RECORDS FOR THE TASK START
-- ==== Sys2Proof/Machine/HomeMem.lean ====
section
/-! DEFINITION. The memory system: checks at a home, reads and writes there, mirrors, watches, the copies of non-home
lines that a die's L2 holds, write-backs, releases and acquires (R251 to R255, R365, R368, R394, R452, R453). -/

namespace Sys2Proof.Machine

set_option Elab.async false

/-- IFLUSH's drop: every word and knot entry of a flight leaves a core's fetch buffers (R348). -/
def dropFetched (s : State) (ck fk : Nat) : State :=
  s.modCore ck fun c =>
    { c with words := c.words.filter fun w => w.1 ≠ fk, knots := c.knots.filter fun k => k.flight ≠ fk }

/-- What an access does at its home (R368, checks 3 and 4). -/
inductive Acc
  | read | write | rw | ctrAdd | ctrRead | fetch
  deriving DecidableEq, Repr

def Acc.reads : Acc → Bool
  | .write => false
  | _ => true
def Acc.writes : Acc → Bool
  | .write | .rw | .ctrAdd => true
  | _ => false

/-- Who makes an access: its die, and for a thread's own access its thread and group (R452). -/
structure Agent where
  die : Nat := 0
  thread : Option Nat := none
  group : Option Nat := none
  deriving DecidableEq, Repr

/-- The core of the thread that makes an access. -/
def Agent.core (a : Agent) : Option Nat := a.thread.map coreOfThread

/-- What the home's checks come to: the access may be performed at this address; it waits; it is answered. -/
inductive Gate
  | ok (leaf pa : Nat)
  | hold
  | no (a : Answer)
  deriving DecidableEq, Repr

def lineKey (vas va : Nat) : Nat := vas * 2 ^ 57 + lineOf va
def tagKey (die pa : Nat) : Nat := die * 2 ^ 36 + pa / 4096
def badKey (die pa : Nat) : Nat := die * 2 ^ 41 + pa / 128

/-! ### The scrub log (R422) -/

/-- The reserved fields of a die's pool header are 0 (R408). A header that breaks this is invalid: the dispatcher does nothing with it (R7, which
names no error for it; DEDUCED, log 132). -/
def State.poolGood (s : State) (die : Nat) : Bool :=
  let pool (o n : Nat) : Nat := s.ram die ((s.die die).poolBase.toNat + o) n
  pool 0 8 < 16 && pool 0x0C 4 = 0 && pool 0x1C 4 = 0 && bits (pool 0x28 2) 15 4 = 0 && pool 0x2C 2 = 0 && pool 0x38 8 = 0

/-- A finding enters a die's scrub log: a new entry, or, in a full log, the newest entry's COUNT. KIND 1 to 4; SRC 0 scrubber, 1 demand. -/
def logFinding (s : State) (die pa kind src : Nat) : State :=
  let d := s.die die
  let pool (o n : Nat) : Nat := s.ram die (d.poolBase.toNat + o) n
  let log := pool 0x28 1 % 16
  let head := pool 0x2A 2
  let tail := pool 0x2E 2
  let base := pool 0x20 8
  if d.poolBase = 0 || log < 4 || 12 < log || !s.poolGood die then s
  else if (tail + 2 ^ 16 - head) % 2 ^ 16 = 2 ^ log then
    let a := base + 32 * ((tail + 2 ^ 16 - 1) % 2 ^ 16 % 2 ^ log)
    s.setRam die (a + 0x0A) 2 (min 65535 (s.ram die (a + 0x0A) 2 + 1))
  else
    let a := base + 32 * (tail % 2 ^ log)
    let vas := mgetD s.tags (tagKey die pa) 0 / 16
    let s := s.setRam die a 8 (pa / 128 * 128)
    let s := s.setRam die (a + 8) 8 (kind + 2 ^ 3 * src + 2 ^ 4 * vas + 2 ^ 16)
    let s := s.setRam die (a + 0x10) 8 (d.scrubSeq % 2 ^ 64)
    let s := s.setRam die (a + 0x18) 8 0
    (s.setRam die (d.poolBase.toNat + 0x2E) 2 ((tail + 1) % 2 ^ 16)).modDie die fun d => { d with scrubSeq := d.scrubSeq + 1 }

/-- What a demand read finds in a line is logged; a correctable error is corrected (R419, R422). -/
def demandRead (s : State) (h pa : Nat) : State :=
  match mgetD s.bad (badKey h pa) 0 with
  | 1 => logFinding s h pa 2 1
  | 2 => logFinding s h pa 3 1
  | 3 => logFinding s h pa 2 1
  | 4 => logFinding { s with bad := mdel s.bad (badKey h pa) } h pa 1 1
  | _ => s

/-! ### Checks (R368) -/

/-- The dies of a leaf's interleave set. -/
def leafSet (l : Nat) : List Nat := (List.range (leafWays l)).map (leafHome l + ·)

/-- A page with M = 0 of which a line is homed on a lost die is lost as a whole (R427). -/
def State.pageLost (s : State) (l : Nat) : Bool := !leafM l && (leafSet l).any fun d => (s.die d).life = .lost

/-- The frames of an I/O die that the keel gives to the host over CXL.mem, and no partition maps (R402). -/
def Die.hostFrame (d : Die) (pa n : Nat) : Bool := pa < d.hdmBase + d.hdmSize && d.hdmBase < pa + n

/-- Bytes of a die's sail region, which no other die kernel writes (R379, R380). -/
def Die.sailFrame (d : Die) (pa n : Nat) : Bool := pa < d.sailBase + d.sailSize && d.sailBase < pa + n

/-- A key is destroyed, or another takes its place: what it wrote no longer verifies (R394). `dead` tells the page tags concerned. -/
def killKeys (s : State) (die : Nat) (dead : Nat → Bool) : State :=
  let old := s.tags.filter fun t => t.1 / 2 ^ 36 = die && dead t.2
  { s with bad := old.foldl (fun b t => (List.range 32).foldl (fun b j => mput b (badKey die (t.1 % 2 ^ 36 * 4096 + 128 * j)) 2) b) s.bad }

/-- Checks 1 to 5 on the leaf that the home found. -/
def leafCheck (s : State) (h : Nat) (p : PSlot) (vas va : Nat) (acc : Acc) (found : Option (Nat × Nat)) : Gate :=
  match found with
  | none => .no (.fault .invalid h)
  | some (l, size) =>
    let pa := paOf l va size
    let tag := mgetD s.tags (tagKey h pa) 0
    let torn : Bool := mgetD s.bad (badKey h pa) 0 = 5
    if homeOf l va ≠ h then .no (.fault .invalid h)
    else if s.pageLost l then .no (.fault .lost h)
    else if !bitOf p.keys (leafKey l) || (s.die h).hostFrame pa 1 then .no (.fault .invalid h)
    else if acc.reads && pa < (s.die h).memSize && (torn || tag ≠ vas * 16 + leafKey l) then .no (.fault .invalid h)
    else if leafC l ≠ (acc = .ctrAdd || acc = .ctrRead) then .no (.fault .ctrPage h)
    else if (acc = .fetch && !leafX l) || (acc.writes && !leafW l) || (acc ≠ .fetch && acc.reads && !leafR l) then
      .no (.fault .perm h)
    else if (s.die h).memSize ≤ pa then .no (.fault .invalid h)
    else .ok l pa

/-- The physical address that a found leaf gives. -/
def foundPa (va : Nat) : Option (Nat × Nat) → Nat
  | some (l, size) => paOf l va size
  | none => 0

/-- The access comes as far as the page tag, which disagrees (R394). -/
def tagFails (s : State) (h : Nat) (p : PSlot) (vas va : Nat) (acc : Acc) : Option (Nat × Nat) → Bool
  | none => false
  | some (l, size) =>
    let pa := paOf l va size
    homeOf l va = h && !s.pageLost l && bitOf p.keys (leafKey l) && !(s.die h).hostFrame pa 1 && acc.reads && pa < (s.die h).memSize
      && (mgetD s.bad (badKey h pa) 0 = 5 || mgetD s.tags (tagKey h pa) 0 ≠ vas * 16 + leafKey l)

/-- A request at a die: the die's life (R25, R265, R369), whether it serves the VAS (R355), its open ranges (R374),
and the checks of R368. -/
def homeCheck (s : State) (h vas va : Nat) (acc : Acc) : Gate × State :=
  let d := s.die h
  match d.life with
  | .lost => (.no (.fault .lost h), s)
  | .resetting => (.no .resetting, s)
  | .hung | .out => (.hold, s)
  | .up =>
    match d.slotOf vas with
    | none => (.no (.fault .invalid h), s)
    | some (_, p) =>
      match s.openAt h vas va with
      | some r => (if r.mode = 0 then .hold else .no .moved, s)
      | none =>
        let (found, s) := s.homeLeaf h vas va
        (leafCheck s h p vas va acc found, if tagFails s h p vas va acc found then logFinding s h (foundPa va found) 4 1 else s)

/-! ### Reading and writing at a home -/

/-- The bytes at a home, or the uncorrectable word that the read consumes (R405 DATA, R419). -/
def homeBytes (s : State) (h pa n : Nat) : Answer :=
  match mgetD s.bad (badKey h pa) 0 with
  | 1 => .data 1 h
  | 2 => .data 2 h
  | 3 => .data 3 h
  | _ => .performed (s.ramBytes h pa n)

/-- A change of a line: its version becomes one that no line has had, whatever home it gets, and every watch of it is woken (R327, R334). -/
def lineChanged (s : State) (h vas va : Nat) : State :=
  let k := lineKey vas va
  let e := mgetD (s.die h).dir k {}
  let s := { s with nextId := s.nextId + 1 }.modDie h fun d => { d with dir := mput d.dir k { e with ver := s.nextId, watches := [] } }
  e.watches.foldl (fun s w =>
    sendPacket s h w.die vas .bridle (.wake { core := w.core, slot := w.slot, key := .line (lineOf va) 0 })) s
RECORDS FOR THE TASK END
= WHAT IS NEEDED =
From the data above, reproduce word for word the lines running from the line with "def tagKey (die" to the line with "(s.setRam die (d.poolBase.toNat", ends included.

= ANSWER TO THE EXERCISE =
def tagKey (die pa : Nat) : Nat := die * 2 ^ 36 + pa / 4096
def badKey (die pa : Nat) : Nat := die * 2 ^ 41 + pa / 128

/-! ### The scrub log (R422) -/

/-- The reserved fields of a die's pool header are 0 (R408). A header that breaks this is invalid: the dispatcher does nothing with it (R7, which
names no error for it; DEDUCED, log 132). -/
def State.poolGood (s : State) (die : Nat) : Bool :=
  let pool (o n : Nat) : Nat := s.ram die ((s.die die).poolBase.toNat + o) n
  pool 0 8 < 16 && pool 0x0C 4 = 0 && pool 0x1C 4 = 0 && bits (pool 0x28 2) 15 4 = 0 && pool 0x2C 2 = 0 && pool 0x38 8 = 0

/-- A finding enters a die's scrub log: a new entry, or, in a full log, the newest entry's COUNT. KIND 1 to 4; SRC 0 scrubber, 1 demand. -/
def logFinding (s : State) (die pa kind src : Nat) : State :=
  let d := s.die die
  let pool (o n : Nat) : Nat := s.ram die (d.poolBase.toNat + o) n
  let log := pool 0x28 1 % 16
  let head := pool 0x2A 2
  let tail := pool 0x2E 2
  let base := pool 0x20 8
  if d.poolBase = 0 || log < 4 || 12 < log || !s.poolGood die then s
  else if (tail + 2 ^ 16 - head) % 2 ^ 16 = 2 ^ log then
    let a := base + 32 * ((tail + 2 ^ 16 - 1) % 2 ^ 16 % 2 ^ log)
    s.setRam die (a + 0x0A) 2 (min 65535 (s.ram die (a + 0x0A) 2 + 1))
  else
    let a := base + 32 * (tail % 2 ^ log)
    let vas := mgetD s.tags (tagKey die pa) 0 / 16
    let s := s.setRam die a 8 (pa / 128 * 128)
    let s := s.setRam die (a + 8) 8 (kind + 2 ^ 3 * src + 2 ^ 4 * vas + 2 ^ 16)
    let s := s.setRam die (a + 0x10) 8 (d.scrubSeq % 2 ^ 64)
    let s := s.setRam die (a + 0x18) 8 0
    (s.setRam die (d.poolBase.toNat + 0x2E) 2 ((tail + 1) % 2 ^ 16)).modDie die fun d => { d with scrubSeq := d.scrubSeq + 1 }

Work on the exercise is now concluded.